How to complete this task:
Go through the data and copy each line where the string "missCause" appears.

══ Record excerpts ══

-- ==== Sys2Proof/Machine/Mark.lean ====
section
/-! DEFINITION. The marker scheduler (R332 to R342): heads, rules, feasibility, fires, missed marks, and MARK.CONFIGURE. -/
namespace Sys2Proof.Machine

/-- Changes an axis. -/
def modAxis (k : Nat) (f : Axis → Axis) (c : Chip) : Chip := { c with axis := vmod c.axis k f }

/-- Changes a head. -/
def modHead (h : Nat) (f : Head → Head) (c : Chip) : Chip := { c with mark := { c.mark with heads := vmod c.mark.heads h f } }

/-- The enabled head on an axis. -/
def headOn (c : Chip) (k : Nat) : Option Nat := (List.range 4).find? fun h => (vget c.mark.heads h).cfg.enable && (vget c.mark.heads h).cfg.axis == k

/-- The enabled head that reserves a pulse output (R332). -/
def headOfOutput (c : Chip) (o : Nat) : Option Nat :=
  (List.range 4).find? fun h => (vget c.mark.heads h).cfg.enable && (vget c.mark.heads h).cfg.pulseOutput == o

/-! ### Missed marks (R338, R339) -/

/-- A missed mark: log entry, counter of the head's axis, event. Head 0xFF where none was chosen. DEDUCED: log entry 139. -/
def missMark (h cause shortfall : Nat) (m : Mark) (c : Chip) : Chip :=
  let e : MissedMark := {
    defect := m.defect, fireMd := m.fireMd, targetCd := m.targetCd, head := h, cause, shortfallUs := satU 32 shortfall, sequence := c.mark.nextSequence }
  let c := { c with mark := { c.mark with log := (e :: c.mark.log).take 256, nextSequence := wrapU 32 (c.mark.nextSequence + 1) } }
  let c := if h < 4 then
      let k := (vget c.mark.heads h).cfg.axis
      let (n, c) := satAdd 0x0B04 52 k 32 (vget c.axis k).missedMarks 1 c
      modAxis k (fun x => { x with missedMarks := n }) c
    else c
  raise 0x0B04 2 (if h < 4 then h else 0x7F) (le 1 h ++ le 1 cause ++ [0, 0] ++ le 8 m.defect) c

/-- Every queued mark of a head is missed. -/
def missQueue (h cause : Nat) (c : Chip) : Chip :=
  let q := (vget c.mark.heads h).queue
  q.foldl (fun c m => missMark h cause 0 m c) (modHead h (fun x => { x with queue := [] }) c)

/-- The marks queued for an axis are missed with cause 3 (R338, R340). -/
def missAxis (k : Nat) (c : Chip) : Chip :=
  match headOn c k with
  | some h => missQueue h 3 c
  | none => c

/-- The mode leaves the inspecting modes: queued marks are missed with cause 5, and every axis stops within its limits (R338); one in homing or
in the stop of a fault ends that in its own way. -/
def endMarking (c : Chip) : Chip :=
  let c := (List.range 4).foldl (fun c h => missQueue h 5 c) c
  { c with axis := vmapIdx (fun _ x => if x.state = .homing ∨ x.state = .fault then x else x.halt c.now false) c.axis }

/-! ### Feasibility (R335) -/

/-- Microsteps of a CD under a head, halves away from zero (R334). -/
def headTarget (h : HeadCfg) (cd : Int) : Int :=
  let n := (cd - h.cdAtZero) * 65536
  if h.wuPerMicrostep < 0 then divAway (-n) h.wuPerMicrostep.natAbs else divAway n h.wuPerMicrostep.natAbs

/-- Predicted time of an MD from now, in ns; none while the web is stopped (R335). -/
def predicted (c : Chip) (md : Int) : Option Rat :=
  let (n, d) := (mainEnc c).speed c.now
  if n = 0 then none else some (((max 0 (md - mdNow c) : Int) : Rat) * ((d * 2 ^ 32 : Nat) : Rat) / (n : Rat))

/-- a does not come after b; none is never. DEDUCED: log entry 139. -/
def notAfter : Option Rat → Option Rat → Bool
  | _, none => true
  | none, some _ => false
  | some a, some b => decide (a ≤ b)

/-- The carriage leaves a place at an instant and arrives, settled, at a position: none if it never leaves (R335). -/
def arrival (x : Axis) (settleUs : Nat) (from_ : Kin) (leave : Option Rat) (target : Int) : Option Rat :=
  leave.map fun t => t + segsTime (planMove (x.limit 0) x.cfg.aMax x.cfg.jMax from_ target) * 1000000000 + (settleUs * 1000 : Nat)

/-- Arrivals of consecutive marks, from where the carriage is and when it leaves: each mark with its arrival. -/
def arrivals (c : Chip) (h : HeadCfg) (x : Axis) : Kin → Option Rat → List Mark → List (Mark × Option Rat)
  | _, _, [] => []
  | k, leave, m :: ms =>
    (m, arrival x h.settleUs k leave m.target) ::
      arrivals c h x { p := m.target, v := 0, a := 0 } ((predicted c m.fireMd).map (· + (h.fireWidthNs : Rat))) ms

/-- A plan with a mark in a queue: the arrival of the mark, and whether it and every mark after it arrive in time. -/
def planMark (c : Chip) (h : HeadCfg) (q : List Mark) (m : Mark) : Option Rat × Bool :=
  let x := vget c.axis h.axis
  let before := q.filter fun y => decide (y.fireMd ≤ m.fireMd)
  let after := q.filter fun y => decide (m.fireMd < y.fireMd)
  let (k, leave) : Kin × Option Rat := match before.getLast? with
    | some y => ({ p := y.target, v := 0, a := 0 }, (predicted c y.fireMd).map (· + (h.fireWidthNs : Rat)))
    | none => (x.kin c.now, some 0)
  let xs := arrivals c h x k leave (m :: after)
  ((xs.head?).bind (·.2), xs.all fun y => notAfter y.2 (predicted c y.1.fireMd))

/-- The carriage of a head stands where a mark needs it (R337). -/
def inPosition (c : Chip) (h : HeadCfg) (target : Int) : Bool :=
  let x := vget c.axis h.axis
  x.still && x.state == .idle && x.position == target && decide (x.standstillAt + h.settleUs * 1000 ≤ c.now) &&
  (x.cfg.encoder == 0xFF || decide ((deviation c x).natAbs ≤ h.cdTolerance))

/-! ### Fires (R336 to R338) -/

/-- The carriage moves toward the first mark in a head's queue (R336), once the pulse of the mark before has ended (R335). -/
def towardFirst (h : Nat) (c : Chip) : Chip :=
  let y := vget c.mark.heads h
  match y.queue with
  | [] => c
  | m :: _ =>
    let x := vget c.axis y.cfg.axis
    if (x.state = .idle ∨ x.state = .moving) ∧ x.target ≠ m.target ∧ !(vget c.time.pulse y.cfg.pulseOutput).inPulse then
      let c := noteArrival y.cfg.axis (modAxis y.cfg.axis (fun x => x.moveTo c.now m.target 0) c)
      modAxis y.cfg.axis (fun x => { x with state := if x.still then .idle else .moving }) c
    else c

/-- A head fires for a mark: its pulse output takes its active level for `fire_width_ns`. DEDUCED: log entry 140. -/
def fireHead (h : Nat) (m : Mark) (c : Chip) : Chip :=
  let y := vget c.mark.heads h
  let c := emit (.pulse y.cfg.pulseOutput (!y.cfg.activeLow)) (emit (.markFired h m.defect) c)
  modAxis y.cfg.axis (fun x => { x with marksFired := wrapU 64 (x.marksFired + 1) })
    { c with time := { c.time with pulse := vmod c.time.pulse y.cfg.pulseOutput fun p => { p with inPulse := true, endsAt := c.now + y.cfg.fireWidthNs, activeLow := y.cfg.activeLow } } }

/-- MARK_FIRE: MD has reached the first queued mark of a head (R337, R338 cause 6). DEDUCED: log entry 140. -/
def markFire (h : Nat) (c : Chip) : Chip :=
  let y := vget c.mark.heads h
  match y.queue with
  | [] => c
  | m :: rest =>
    if !inspecting c || !y.cfg.enable || decide ((mdNow c : Int) < m.fireMd) then c
    else
      let c := modHead h (fun z => { z with queue := rest }) c
      towardFirst h (if inPosition c y.cfg m.target then fireHead h m c else missMark h 6 0 m c)

def execMarkFire (t : Nat) (head : Fin 4) (s : State) : Host.Outcome State Fault Refusal :=
  .next (s.run t fun _ c => markFire head c)

/-! ### Scheduling a record (R333 to R338) -/

/-- What the scheduler looks at in a record. -/
structure Markable where
  id : Nat
  cls : Nat
  confidence : Nat
  area : Nat
  planes : Nat
  flags : Nat
  cd : Int
  mdFirst : Nat
  /-- `md_centroid`, or half of `md_extent` for a dense-area record. -/
  mdCentre : Nat

/-- A rule matches a record (R333). -/
def MarkRule.takes (r : MarkRule) (m : Markable) : Bool :=
  r.enable && bit r.classMask m.cls && decide (r.minConfidence ≤ m.confidence) && decide (r.minArea ≤ m.area) && decide (m.area ≤ r.maxArea) &&
  Nat.land m.planes r.planeMask != 0 && Nat.land m.flags r.flagsRequired == r.flagsRequired && Nat.land m.flags r.flagsForbidden == 0

/-- What one head makes of a mark. -/
inductive Offer where
  /-- It fires at once. -/
  | late
  /-- The plan is feasible and arrives then. -/
  | takes (arrival : Option Rat)
  /-- Feasible, but the queue is full. -/
  | full
  | infeasible (shortfallUs : Nat)
  | passed
  | outOfRange
  | axisDown

/-- Whole microseconds by which an arrival comes after a fire (R339). -/
def shortfall (arrive fire : Option Rat) : Nat :=
  match arrive, fire with
  | some a, some f => if f < a then ((a - f) / 1000).floor.toNat else 0
  | none, some _ => 0xFFFFFFFF
  | _, none => 0

/-- A head's answer to a mark (R335, R338): `now` are its present settings, where a later entry may have disabled it or moved it to another
axis or output. DEDUCED: log entry 139. -/
def offerOf (c : Chip) (now h : HeadCfg) (q : List Mark) (m : Mark) : Offer :=
  let x := vget c.axis h.axis
  if (x.state ≠ .idle ∧ x.state ≠ .moving) ∨ !now.enable ∨ now.axis ≠ h.axis ∨ now.pulseOutput ≠ h.pulseOutput then .axisDown
  else if m.target < x.cfg.posMin ∨ x.cfg.posMax < m.target then .outOfRange
  else
    let past := (hwmNow c : Int) - m.fireMd
    if (h.fireTolerance : Int) < past then .passed
    else if 0 ≤ past ∧ inPosition c h m.target then .late
    else
      let (a, ok) := planMark c h q m
      if !ok then .infeasible (shortfall a (predicted c m.fireMd)) else if 64 ≤ q.length then .full else .takes a

/-- Puts a mark into a queue in the order of `fire_md`. -/
def insertMark (m : Mark) (q : List Mark) : List Mark :=
  (q.filter fun y => decide (y.fireMd ≤ m.fireMd)) ++ [m] ++ q.filter fun y => decide (m.fireMd < y.fireMd)

/-- The better of two offers to take a mark: the earlier arrival, the lower head on a tie. -/
def betterOffer (best : Option (Nat × Option Rat)) (h : Nat) (o : Offer) : Option (Nat × Option Rat) :=
  match o, best with
  | .takes a, none => some (h, a)
  | .takes a, some (g, b) => if notAfter b a then some (g, b) else some (h, a)
  | _, b => b

/-- Cause of a mark that no head takes, and its shortfall (R338, R339). DEDUCED: log entry 139. -/
def missCause (os : List Offer) : Nat × Nat :=
  let short := os.filterMap fun o => match o with
    | .infeasible n => some n
    | _ => none
  if os.isEmpty then (0, 0)
  else if os.any fun o => match o with
    | .full => true
    | _ => false
  then (4, 0)
  else match short with
    | n :: ns => (0, ns.foldl min n)
    | [] =>
      if os.any fun o => match o with
        | .passed => true
        | _ => false
      then (2, 0)
      else if os.all fun o => match o with
        | .outOfRange => true
        | _ => false
      then (1, 0) else (3, 0)

/-- Marking runs: in the inspecting modes, until the mode begins to be left (R338, R536). -/
def marking (c : Chip) : Bool :=
  inspecting c && match c.modes.change with
    | .drain _ _ => false
    | .none | .selfTest _ => true

/-- The marker scheduler takes a record under the settings of its last line: whether its mark fired at once, which sets the
late-mark flag (R333 to R338). Once the inspecting modes are being left, or have been, every mark is missed with cause 5 (R536). DEDUCED: log
entry 139. -/
def scheduleMark (x : Settings) (r : Markable) (c : Chip) : Bool × Chip :=
  match x.rules.toList.find? fun q => q.takes r with
    | none => (false, c)
    | some rule =>
      let anchor := if rule.anchor = 0 then r.mdFirst + r.mdCentre else r.mdFirst
      let mark (h : HeadCfg) : Mark := {
        defect := r.id, fireMd := (anchor : Int) + h.downstream + h.lead, targetCd := r.cd, target := headTarget h r.cd }
      let hs := (List.range 4).filter fun h => bit rule.headMask h && (vget x.heads h).enable
      if !marking c then (false, missMark 0xFF 5 0 (mark (vget x.heads ((hs.head?).getD 0))) c) else
      let os := hs.map fun h => (h, offerOf c (vget c.mark.heads h).cfg (vget x.heads h) (vget c.mark.heads h).queue (mark (vget x.heads h)))
      let late := (os.find? fun o => match o.2 with
        | .late => true
        | _ => false).map (·.1)
      match late, os.foldl (fun b o => betterOffer b o.1 o.2) none with
      | some h, _ => (true, fireHead h (mark (vget x.heads h)) c)
      | none, some (h, _) => (false, towardFirst h (modHead h (fun y => { y with queue := insertMark (mark (vget x.heads h)) y.queue }) c))
      | none, none =>
        let (cause, short) := missCause (os.map (·.2))
        (false, missMark 0xFF cause short (mark (vget x.heads ((hs.head?).getD 0))) c)

/-! ### MARK.CONFIGURE (R341) -/

/-- The head of an entry; `p` starts after `transaction_id`. -/
def headOf (p : List Byte) : HeadCfg :=
  { enable := rd p 2 1 == 1, axis := rd p 4 1, pulseOutput := rd p 5 1, activeLow := bit (rd p 6 1) 0, fireWidthNs := rd p 8 4, downstream := rd p 12 4
    lead := rdS p 16 4, fireTolerance := rd p 20 4, cdAtZero := rdS p 24 4, wuPerMicrostep := rdS p 28 4, cdTolerance := rd p 32 4, settleUs := rd p 36 4 }

/-- The rule of an entry. -/
def ruleOf (p : List Byte) : MarkRule :=
  { enable := rd p 2 1 == 1, headMask := rd p 4 1, planeMask := rd p 5 1, anchor := rd p 6 1, minConfidence := rd p 7 1, flagsRequired := rd p 8 2
    flagsForbidden := rd p 10 2, minArea := rd p 12 4, maxArea := rd p 16 4, classMask := rd p 20 32 }

/-- An entry of MARK.CONFIGURE takes effect: a head that is disabled or changes its axis or output misses its queue (R338). -/
def markApply (p : List Byte) (c : Chip) : Chip :=
  let i := rd p 1 1
  if rd p 0 1 = 1 then { c with mark := { c.mark with rules := vset c.mark.rules i (ruleOf p) } }
  else
    let old := (vget c.mark.heads i).cfg
    let new := headOf p
    let c := if old.enable && (!new.enable || old.axis != new.axis || old.pulseOutput != new.pulseOutput) then missQueue i 3 c else c
    modHead i (fun h => { h with cfg := new }) c

/-- Ranges of a head. -/
def HeadCfg.ok (h : HeadCfg) : Bool :=
  decide (h.axis ≤ 3) && decide (h.pulseOutput ≤ 7) && decide (8 ≤ h.fireWidthNs) && decide (h.fireWidthNs ≤ 100000000) && h.fireWidthNs % 4 == 0 &&
  decide (h.downstream ≤ 2147483647) && h.wuPerMicrostep != 0 && decide (h.settleUs ≤ 1000000)

/-- An output holds a schedule. -/
def Pulse.scheduled (p : Pulse) : Bool := p.state == .armed || p.state == .running

/-- R341, on the configuration after the transaction; `es` are its entries. -/
def markValid (es : List Entry) (p : List Byte) (c : Chip) : Bool :=
  let hs := (c.mark.heads.toList.map (·.cfg)).filter (·.enable)
  let distinct (f : HeadCfg → Nat) : Bool := decide ((hs.map f).eraseDups.length = hs.length)
  let rulesOk := c.mark.rules.toList.all fun r => !r.enable || (List.range 4).any fun h => bit r.headMask h && (vget c.mark.heads h).cfg.enable
  (if rd p 0 1 = 0 then decide (rd p 1 1 ≤ 3) && (headOf p).ok else decide (rd p 1 1 ≤ 15) && decide ((ruleOf p).headMask < 16)) &&
  distinct (·.axis) && distinct (·.pulseOutput) && rulesOk && hs.all (fun h => !(vget c.time.pulse h.pulseOutput).scheduled) &&
  !(es.any fun e => e.code == 0x0B02 && hs.any fun h => h.axis == rd e.payload 0 1)

/-- MARK.CONFIGURE: reserved fields and enumerations at once (R302), the ranges at commit (`markValid`, R303). Byte 11 of a head's request,
which the table shows as no field of it, counts as reserved. DESIGN CHOICE: log entry 258. -/
def markConfigure (_ : Env) (j : Job) (c : Chip) : Reply :=
  let p := j.payload
  let head := rd p 4 1 == 0
  stage 0x0B05 ([lenIs 56 j, inRange p 4 1 0 1, inRange p 6 1 0 1, reserved p 7 1, param 10 (rd p 10 1 < 2)] ++
    (if head then [reserved p 11 1, reserved p 44 12] else [])) j c

def execMarkConfigure (t : Nat) (mb : Fin 8) (s : State) : Host.Outcome State Fault Refusal :=
  .next (s.command 0x0B05 t mb markConfigure)

end Sys2Proof.Machine
end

═══

Exercise response:
def missCause (os : List Offer) : Nat × Nat :=
        let (cause, short) := missCause (os.map (·.2))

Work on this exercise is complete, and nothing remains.